/-- The read step of a fetch (R87, R96, R128, R170, R210): the bytes of its line that lie in the region, an element that
is gathered, or its failure.
DEDUCED: notes/assumptions/32. -/
def State.readFetch (s : State) (f : Fetch) : State :=
  let fail (c : Cause) (e : Fail) : State := (s.setFetch { f with failed := some c }).tellWork f.part f.hart e
  match f.key with
  | .gath _ bit =>
    let width := ((s.sheafById f.sid).map (·.desc.fmt.width)).getD 8
    (match s.cellPlaces (s.whoOf f.part) bit width .rd with
    | .error e => fail (if e.cause = .poison then .poison else .xfault) e
    | .ok pas => s.setFetch { f with got := some (BitVec.ofNat 512 (ofBytes (s.readAll pas) % 1 <<< width)) })
  | _ =>
  match s.regionFor (s.whoOf f.part) true f.addr 1 .rd with
  | none => fail .xfault ⟨.region, f.addr, s.tableLines f.part f.addr⟩
  | some r =>
    let o := f.addr.toNat % 1 <<< 48
    match s.placeSpan f.part r .rd o f.addr (min 64 (r.length - o)) with
    | .error e => fail .xfault ⟨.xfault, e, []⟩
    | .ok pas =>
      match s.meetsPoison pas false with
      | [] => s.setFetch { f with got := some (BitVec.ofNat 512 (ofBytes (s.readAll pas))) }
      | ls => fail .poison ⟨.poison, f.addr, ls⟩

/-- The far bytes of a fetch, as ranges. -/
def Fetch.ranges (f : Fetch) : List (Word × Nat) :=
  match f.key with
  | .gath .. => [(f.addr, 8)]
  | _ => [(f.addr, 64)]

/-- A fetch may take its read step: it reads this chip's memory and waits for no older acquire of its hart, and for no
deposit that its bytes lie in (R125, R128, R256). -/
def State.mayFetch (s : State) (f : Fetch) : Bool :=
  f.unread && !f.key.isRemote && !s.acquirePending f.hart f.oid &&
    !(s.ops.any (fun o => o.hart == f.hart && decide (o.oid < f.oid)) &&
      f.ranges.any (fun r => s.workHeld (s.whoOf f.part) f.hart f.oid r.1 r.2))

/-- GLEANER_FETCH: the oldest fetch of stead st that may read this chip's memory takes its read step (R128). -/
def execGleanerFetch (st : Nat) (s : State) : Out :=
  match s.fetches.find? (fun f => f.stead == st && s.mayFetch f) with
  | none => .next s
  | some f => .next (s.readFetch f)

/-- The bits of the bytes a mask names. -/
def byteBits (m : BitVec 64) : Nat :=
  (List.range 64).foldl (fun v i => if m.getLsbD i then v + 255 <<< (8 * i) else v) 0

/-- What a fetch brought goes into the line on stead st that waits for it (R87): bytes the stead has stored stay.
DEDUCED: notes/assumptions/32. -/
def State.fillLine (s : State) (st : Nat) (f : Fetch) : State :=
  s.mapLine st f.key (fun l =>
    if l.fid == f.fid && l.status = .inflight then
      match f.got with
      | some d =>
        let m := BitVec.ofNat 512 (byteBits l.stored)
        { l with status := .arrived, data := (l.data &&& m) ||| (d &&& ~~~m) }
      | none => { l with status := .failed (f.failed.getD .xfault) }
    else l)

/-- A fetch whose copies have all arrived is done. -/
def State.retireFetches (s : State) : State :=
  { s with fetches := s.fetches.filter (fun f => !(f.arrived && f.multicast.isEmpty)) }

/-- An older line of a multicast on the same sheaf has not arrived, so that a line may not arrive ahead of it (R202). -/
def State.outOfTurn (s : State) (f : Fetch) : Bool :=
  f.cast && s.fetches.any (fun g => g.sid == f.sid && g.cast && !g.arrived && decide (g.fid < f.fid))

++++++

Would you copy each line of the data exactly as it appears above?

/-- The read step of a fetch (R87, R96, R128, R170, R210): the bytes of its line that lie in the region, an element that
is gathered, or its failure.
DEDUCED: notes/assumptions/32. -/
def State.readFetch (s : State) (f : Fetch) : State :=
  let fail (c : Cause) (e : Fail) : State := (s.setFetch { f with failed := some c }).tellWork f.part f.hart e
  match f.key with
  | .gath _ bit =>
    let width := ((s.sheafById f.sid).map (·.desc.fmt.width)).getD 8
    (match s.cellPlaces (s.whoOf f.part) bit width .rd with
    | .error e => fail (if e.cause = .poison then .poison else .xfault) e
    | .ok pas => s.setFetch { f with got := some (BitVec.ofNat 512 (ofBytes (s.readAll pas) % 1 <<< width)) })
  | _ =>
  match s.regionFor (s.whoOf f.part) true f.addr 1 .rd with
  | none => fail .xfault ⟨.region, f.addr, s.tableLines f.part f.addr⟩
  | some r =>
    let o := f.addr.toNat % 1 <<< 48
    match s.placeSpan f.part r .rd o f.addr (min 64 (r.length - o)) with
    | .error e => fail .xfault ⟨.xfault, e, []⟩
    | .ok pas =>
      match s.meetsPoison pas false with
      | [] => s.setFetch { f with got := some (BitVec.ofNat 512 (ofBytes (s.readAll pas))) }
      | ls => fail .poison ⟨.poison, f.addr, ls⟩

/-- The far bytes of a fetch, as ranges. -/
def Fetch.ranges (f : Fetch) : List (Word × Nat) :=
  match f.key with
  | .gath .. => [(f.addr, 8)]
  | _ => [(f.addr, 64)]

/-- A fetch may take its read step: it reads this chip's memory and waits for no older acquire of its hart, and for no
deposit that its bytes lie in (R125, R128, R256). -/
def State.mayFetch (s : State) (f : Fetch) : Bool :=
  f.unread && !f.key.isRemote && !s.acquirePending f.hart f.oid &&
    !(s.ops.any (fun o => o.hart == f.hart && decide (o.oid < f.oid)) &&
      f.ranges.any (fun r => s.workHeld (s.whoOf f.part) f.hart f.oid r.1 r.2))

/-- GLEANER_FETCH: the oldest fetch of stead st that may read this chip's memory takes its read step (R128). -/
def execGleanerFetch (st : Nat) (s : State) : Out :=
  match s.fetches.find? (fun f => f.stead == st && s.mayFetch f) with
  | none => .next s
  | some f => .next (s.readFetch f)

/-- The bits of the bytes a mask names. -/
def byteBits (m : BitVec 64) : Nat :=
  (List.range 64).foldl (fun v i => if m.getLsbD i then v + 255 <<< (8 * i) else v) 0

/-- What a fetch brought goes into the line on stead st that waits for it (R87): bytes the stead has stored stay.
DEDUCED: notes/assumptions/32. -/
def State.fillLine (s : State) (st : Nat) (f : Fetch) : State :=
  s.mapLine st f.key (fun l =>
    if l.fid == f.fid && l.status = .inflight then
      match f.got with
      | some d =>
        let m := BitVec.ofNat 512 (byteBits l.stored)
        { l with status := .arrived, data := (l.data &&& m) ||| (d &&& ~~~m) }
      | none => { l with status := .failed (f.failed.getD .xfault) }
    else l)

/-- A fetch whose copies have all arrived is done. -/
def State.retireFetches (s : State) : State :=
  { s with fetches := s.fetches.filter (fun f => !(f.arrived && f.multicast.isEmpty)) }

/-- An older line of a multicast on the same sheaf has not arrived, so that a line may not arrive ahead of it (R202). -/
def State.outOfTurn (s : State) (f : Fetch) : Bool :=
  f.cast && s.fetches.any (fun g => g.sid == f.sid && g.cast && !g.arrived && decide (g.fid < f.fid))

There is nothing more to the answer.